Самый известный гравер XVIII века по меди Джованни Баттиста Пиранези (1720–1778) прославился гравюрами, изображающими Древний Рим. Его поразительные изображения светотени наполнили археологические руины города драматизмом и романтикой и стали излюбленными сувенирами для гранд-туристов, путешествовавших по Италии в поисках классической культуры и образования.
Сегодня Пиранези известен не только тем, что сформировал европейское представление о Риме, но и своей сложной серией причудливых тюрем Карсери, которые с тех пор оказали влияние на поколения творческих людей, от сюрреалистов до Сэмюэля Тейлора Кольриджа, Эдгара Аллана По, Хорхе Луиса Борхеса и Франца Кафки.
Эти замысловатые изображения, основанные на современных декорациях, а не на настоящих грязных подземельях времен Пиранези, бросают вызов архитектурной реальности, вместо этого играя с перспективой, освещением и масштабом. Лестницы существуют одновременно в двух плоскостях, огромные сводчатые потолки кажутся взмывающими к небу, внутренние и внешние различия исчезают. Тюремные сцены с низкой точкой зрения и маленькими хрупкими фигурами превращаются в чудовищные мегаполисы заключения, которые и по сей день прославляются как шедевры экзистенциалистской драмы.
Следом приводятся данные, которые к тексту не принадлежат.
-- ==== Sys2Proof/WellFormed.lean ====
section
/-! DEFINITION. When the parameters are ones the spec allows, and when an instruction can be encoded with them. -/

namespace Sys2Proof

/-- The register operands of an instruction, first operand first (30_encoding.md R82, R99). -/
def Instr.regOperands : Instr → List Reg
  | .nop => []
  | .push _ => []
  | .popRegister r => [r]
  | .pushRegister r => [r]
  | .addRegister r1 r2 => [r1, r2]
  | .signal _ => []
  | .addStack => []

/-- A register code table is well formed when it gives each of the eight roles one of the codes `0 .. 7`
(10_state.md R22: "the index mapping is total and bijective"). -/
abbrev RegCode.WellFormed (rc : List Reg) : Prop := rc.length = 8 ∧ rc.Nodup

/-- The parameters the spec allows: `MEM_SIZE` in `0 .. 65536` (R10), a bijective `REGCODE` (R22), and a signal
table that binds each code at most once (43_signal.md R161: a partial map). -/
abbrev Params.WellFormed (p : Params) : Prop :=
  p.memSize ≤ 65536 ∧ RegCode.WellFormed p.regCode ∧ (p.sigTable.map (·.1)).Nodup

/-- An instruction is well formed for a register code table when the table has a code for every register it
names. The widths of immediates and codes are in their types. -/
abbrev Instr.WellFormed (rc : List Reg) (i : Instr) : Prop := ∀ r ∈ i.regOperands, r ∈ rc

end Sys2Proof
end

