-- ==== Sys2Proof/Machine/Flags.lean ====
section
/-! DEFINITION. No instruction computes a flag: `FLAGS` is an ordinary register (10_state.md R29) and the adder
records no carry or overflow (42_add.md R150). The one bit the machine tests is the halt flag, at the commit of a step
(40_step_sequencing.md R116), and its status outputs are the cause code and payload (60_exceptions.md R187). -/

namespace Sys2Proof.Machine

/-- Phase 6 (R116), reached only where no phase raised an error, that is while the status is still `Running`:
`halt = 1` makes it `Halted`. -/
def State.commit (s : State) : State :=
  if s.status = .running ∧ s.halt = true then { s with status := .halted } else s

/-- The cause code of an error (R187; D14, log 21). -/
def errorCause : Error → Nat
  | .memoryFault _ => 1
  | .unknownOpcode _ => 2
  | .unknownRegister _ => 3
  | .unknownSignal _ => 4
  | .stackFault => 5

/-- The 17-bit payload beside the cause code (R187). -/
def errorPayload : Error → BitVec 17
  | .memoryFault a => BitVec.ofNat 17 a
  | .unknownOpcode b => b.setWidth 17
  | .unknownRegister c => c.setWidth 17
  | .unknownSignal c => c.setWidth 17
  | .stackFault => 0

/-- The status output: `0` for no error, else the cause code of `err` (R187). -/
def State.causeCode (s : State) : Nat :=
  match s.err with
  | none => 0
  | some e => errorCause e

end Sys2Proof.Machine
end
Impossible staircases and startling ruins from Italy’s master engraver
The most famous 18th-century copper engraver, Giovanni Battista Piranesi (1720–1778) made his name with etchings of ancient Rome. His startling, chiaroscuro images imbued the city’s archaeological ruins with drama and romance and became favorite souvenirs for the Grand Tourists who traveled Italy in pursuit of classical culture and education.
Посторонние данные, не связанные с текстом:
/-- R55 for bytes: a byte in range reads as written. -/
theorem State.memRead8_setMem_write (s : State) {a : Nat} (b : Byte) (h : a < s.params.memSize) :
    (s.setMem (Memory.write s.mem a b)).memRead8 a = .ok b := by
  rw [State.memRead8_of_fits (s.setMem (Memory.write s.mem a b)) a h, State.setMem_mem, Memory.read_write_self]

/-- A 16-bit write whose high byte is out of range fails, whatever `W16_PARTIAL` says (R54). -/
theorem State.memWrite16_of_last (s : State) {a : Nat} (v : Word) (h : a + 1 = s.params.memSize) :
    s.memWrite16 a v = .err (.memoryFault (a + 1)) (s.partialWrite a v) := by
  rw [State.memWrite16_of_not_fits s a v (by omega), if_pos (by omega)]

/-- Settles O11, by the two cases of each byte primitive and the frame of a write. -/
theorem byteAccessesAreBoundsChecked : Obligations.ByteAccessesAreBoundsChecked := by
  intro s a b
  refine ⟨State.memRead8_of_fits s a, fun h => State.memRead8_of_not_fits s a h.not_gt, fun h => ?_,
    fun h => State.memWrite8_of_not_fits s a b h.not_gt⟩
  exact ⟨_, State.memWrite8_of_fits s a b h, Memory.read_write_self s.mem a b, s.sameMemExcept_write a b, rfl,
    s.sameControl_setMem _⟩

/-- Settles O12, by the number of a joined word and the two ways a word read fails. -/
theorem wordReadIsLittleEndian : Obligations.WordReadIsLittleEndian := by
  intro s a
  refine ⟨fun h => ⟨_, State.memRead16_of_fits s a h, joinBytes_toNat _ _⟩, fun h => ?_, fun hlow hhigh => ?_⟩
  · rw [State.memRead16_of_not_fits s a (by omega), if_neg h.not_gt]
  · rw [State.memRead16_of_not_fits s a hhigh.not_gt, if_pos hlow]

/-- Settles O14: the law of R55 for words and for bytes, and its boundary. -/
theorem readAfterWriteGivesTheValueWritten : Obligations.ReadAfterWriteGivesTheValueWritten := fun s =>
  ⟨fun _ v h => ⟨_, s.memWrite16_writeWord v h, s.memRead16_setMem_writeWord v h⟩,
    fun a b h => ⟨_, State.memWrite8_of_fits s a b h, s.memRead8_setMem_write b h⟩,
    fun _ v h => ⟨_, _, s.memWrite16_of_last v h⟩,
    fun b => ⟨_, _, State.memWrite8_of_not_fits s _ b (lt_irrefl _)⟩,
    ⟨_, State.memRead8_of_not_fits s _ (lt_irrefl _)⟩⟩

end Sys2Proof.Machine
end

section
/-! The encoding (30_encoding.md): the fields of a word as numbers, the decoder opcode by opcode, and its inverse. -/

namespace Sys2Proof

open Sys2Proof.Machine

/-! ### The fields of a word and of an argument byte, as numbers (R81 to R83, R89) -/

theorem opcodeField_toNat (w : Word) : (opcodeField w).toNat = w.toNat % 256 := by
  simp [opcodeField, lowByte]

theorem argField_toNat (w : Word) : (argField w).toNat = w.toNat / 256 := by
  rw [argField, highByte, BitVec.extractLsb'_toNat, Nat.shiftRight_eq_div_pow]
  omega

theorem highNibble_toNat (arg : Byte) : (highNibble arg).toNat = arg.toNat / 16 := by
  rw [highNibble, BitVec.toNat_setWidth, BitVec.extractLsb'_toNat, Nat.shiftRight_eq_div_pow]
  omega

theorem lowNibble_toNat (arg : Byte) : (lowNibble arg).toNat = arg.toNat % 16 := by
  rw [lowNibble, BitVec.toNat_setWidth, BitVec.extractLsb'_toNat, Nat.shiftRight_zero]
  omega

/-- The opcode, found from the number of its word. -/
theorem opcodeField_eq_of_mod {w : Word} {n : Nat} (h : w.toNat % 256 = n) : opcodeField w = BitVec.ofNat 8 n := by
  rw [← h, ← opcodeField_toNat, BitVec.ofNat_toNat, BitVec.setWidth_eq]

theorem argField_eq (w : Word) : argField w = BitVec.ofNat 8 (w.toNat / 256) := by
  rw [← argField_toNat, BitVec.ofNat_toNat, BitVec.setWidth_eq]
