-- ==== Sys2Proof/Word.lean ====
section
/-! DEFINITION. The value types of AES-CORE: bytes, words, blocks and the cipher state
(00_scope.md R8, R11; 10_state.md R40). Every value is unsigned. -/

namespace Sys2Proof

/-- A byte: 8 bits, bit 0 least significant (00_scope.md R11). -/
abbrev Byte := BitVec 8

/-- A word: 32 bits (00_scope.md R8, R12). -/
abbrev Word := BitVec 32

/-- A block: 16 bytes in stream order, byte 0 first (00_scope.md R18; 20_memory.md R73). -/
abbrev Block := Vector Byte 16

/-- The cipher state S: `s[r][c]` is the byte at row `r`, column `c` (10_state.md R40). -/
abbrev CState := Vector (Vector Byte 4) 4

end Sys2Proof
end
Today, Piranesi is renowned not just for shaping the European imagination of Rome, but also for his elaborate series of fanciful prisons, Carceri, which have influenced generations of creatives since, from the Surrealists to Samuel Taylor Coleridge, Edgar Allan Poe, Jorge Luis Borges, and Franz Kafka.
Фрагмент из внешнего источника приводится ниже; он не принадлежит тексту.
-- ==== Sys2Proof/Machine/Bytes.lean ====
section
/-! DEFINITION. Byte order and the packing of bytes into words and ports (00_scope.md R11–R13; 20_memory.md
R71–R74), and the builders for the fixed-size vectors the rest of the model uses. -/

namespace Sys2Proof.Machine

/-- A vector of 4 elements from its values. -/
def vec4 {α : Type} (f : Fin 4 → α) : Vector α 4 := #v[f 0, f 1, f 2, f 3]

/-- A vector of 8 elements from its values. -/
def vec8 {α : Type} (f : Fin 8 → α) : Vector α 8 := #v[f 0, f 1, f 2, f 3, f 4, f 5, f 6, f 7]

/-- A vector of 16 elements from its values. -/
def vec16 {α : Type} (f : Fin 16 → α) : Vector α 16 :=
  #v[f 0, f 1, f 2, f 3, f 4, f 5, f 6, f 7, f 8, f 9, f 10, f 11, f 12, f 13, f 14, f 15]

/-- The cipher state with byte `f r c` at row `r`, column `c` (10_state.md R40). -/
def matrix (f : Fin 4 → Fin 4 → Byte) : CState := vec4 fun r => vec4 fun c => f r c

/-- `word(a, b, c, d)` = `a·2^24 + b·2^16 + c·2^8 + d`: byte 0 first and most significant (00_scope.md R12;
20_memory.md R71). -/
def word (a b c d : Byte) : Word :=
  a.setWidth 32 <<< 24 ||| b.setWidth 32 <<< 16 ||| c.setWidth 32 <<< 8 ||| d.setWidth 32

/-- Byte `n` of a word: byte 0 is `w[31:24]`, byte 3 is `w[7:0]` (00_scope.md R12). -/
def wordByte (w : Word) (n : Fin 4) : Byte := w.extractLsb' (24 - 8 * n.val) 8

/-- The all-zero block. -/
def zeroBlock : Block := Vector.replicate 16 0#8

/-- Byte by byte exclusive-or of two blocks, in stream order (46_chaining.md R256). -/
def xorBlock (a b : Block) : Block := vec16 fun k => a[k.val] ^^^ b[k.val]

/-- A 128-bit port value as a block: byte `k` is bits `[127-8k : 120-8k]` (20_memory.md R74). -/
def blockOfPort (p : BitVec 128) : Block := vec16 fun k => p.extractLsb' (120 - 8 * k.val) 8

/-- A block as a 128-bit port value, its bytes shifted in from byte 0 on (20_memory.md R74). -/
def portOfBlock (b : Block) : BitVec 128 :=
  ([0, 1, 2, 3, 4, 5, 6, 7, 8, 9, 10, 11, 12, 13, 14, 15] : List (Fin 16)).foldl
    (fun acc k => acc <<< 8 ||| b[k.val].setWidth 128) 0#128

/-- A 256-bit port value as 8 words: word `j` is `key_in[255-32j : 224-32j]` (20_memory.md R74). -/
def wordsOfPort (p : BitVec 256) : Vector Word 8 := vec8 fun j => p.extractLsb' (224 - 32 * j.val) 32

/-- The key words of a byte string: word `j` is bytes `4j .. 4j+3` (20_memory.md R72). -/
def keyWordOfBytes (k : Vector Byte 32) (j : Fin 8) : Word :=
  word k[4 * j.val] k[4 * j.val + 1] k[4 * j.val + 2] k[4 * j.val + 3]

end Sys2Proof.Machine
end

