-- ==== Sys2Proof/Machine/Chaining.lean ====
section
/-! DEFINITION. The chaining mode: the ECB bypass and the CBC feedback (46_chaining.md R250–R261). -/

namespace Sys2Proof.Machine

/-- ECB: the pipeline alone; IV, PREV, FIRST and CAP are neither read nor written (46_chaining.md R255). -/
def ecbBlock (m : Mode) (blk : Block) (s : State) : Attempt (State × Block) := runPipeline m blk s

/-- CBC encrypt: the chaining value is read first, then the block goes through Cipher, and the output becomes PREV
(46_chaining.md R251, R252). -/
def cbcEncrypt (blk : Block) (s : State) : Attempt (State × Block) := do
  let y ← runPipeline .enc (xorBlock blk (chainValue s)) s
  return (advanceChain y.2 y.1, y.2)

/-- CBC decrypt: the incoming block is captured in CAP before anything else, InvCipher runs on CAP, and PREV is
written from CAP (46_chaining.md R253, R254). -/
def cbcDecrypt (blk : Block) (s : State) : Attempt (State × Block) := do
  let captured : State := { s with cap := blk }
  let y ← runPipeline .dec captured.cap captured
  return (advanceChain y.1.cap y.1, xorBlock y.2 (chainValue captured))

/-- The block function of a TRANSFORM by CONFIG.CONS and MODE (46_chaining.md R250; 47_commands.md, Transform). -/
def transformBlock (m : Mode) (blk : Block) (s : State) : Attempt (State × Block) :=
  if configCons s.config = 0#2 then ecbBlock m blk s
  else
    match m with
    | .enc => cbcEncrypt blk s
    | .dec => cbcDecrypt blk s

end Sys2Proof.Machine
end

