-- ==== Sys2Proof/Machine/Transform.lean ====
section
/-! DEFINITION. The block commands TRANSFORM.ENC and TRANSFORM.DEC (47_commands.md R276–R279). -/

namespace Sys2Proof.Machine

/-- The successful end of a TRANSFORM: DOUT and STATUS are written, then the sequencer is READY (47_commands.md R276,
R277; 45_round_pipeline.md R230). -/
def writeResult (r : State × Block) : State := { r.1 with dout := r.2, seq := .ready, status := .ok }

/-- `Transform(MODE, DLEN)`: the checks in the order of 60_exceptions.md R320, then the block (47_commands.md R276–R278).
A DLEN above 16 spells no command and is IllegalCommand in every state (60_exceptions.md R320); the decoder answers
none (30_encoding.md R113). -/
def transform (m : Mode) (dlen : BitVec 5) (s : State) : Attempt State :=
  if ¬ DlenOk dlen then .ok (raiseError .illegalCommand s)
  else if s.session = .idle then .ok (raiseError .noSession s)
  else if s.session = .failed then .ok (raiseError .sessionAborted s)
  else if dlen.toNat < 16 then .ok (raiseError .incompleteFinalBlock s)
  else do
    let r ← transformBlock m (dataOperand s) s
    return writeResult r

/-- TRANSFORM.ENC (47_commands.md R276). -/
def execTransformEnc (dlen : BitVec 5) (s : State) : Host.Outcome State Fault Refusal :=
  outcomeOf (transform .enc dlen s)

/-- TRANSFORM.DEC (47_commands.md R277). -/
def execTransformDec (dlen : BitVec 5) (s : State) : Host.Outcome State Fault Refusal :=
  outcomeOf (transform .dec dlen s)

end Sys2Proof.Machine
end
Loosely based on contemporary stage sets rather than the actual dingy dungeons of Piranesi’s day, these intricate images defy architectural reality to play instead with perspective, lighting, and scale. Staircases exist on two planes simultaneously, vast, vaulted ceilings seem to soar up to the heavens, interior and exterior distinctions collapse. With a low viewpoint and small, fragile figures, the prison scenes become monstrous megacities of incarceration, celebrated to this day as masterworks of existentialist drama.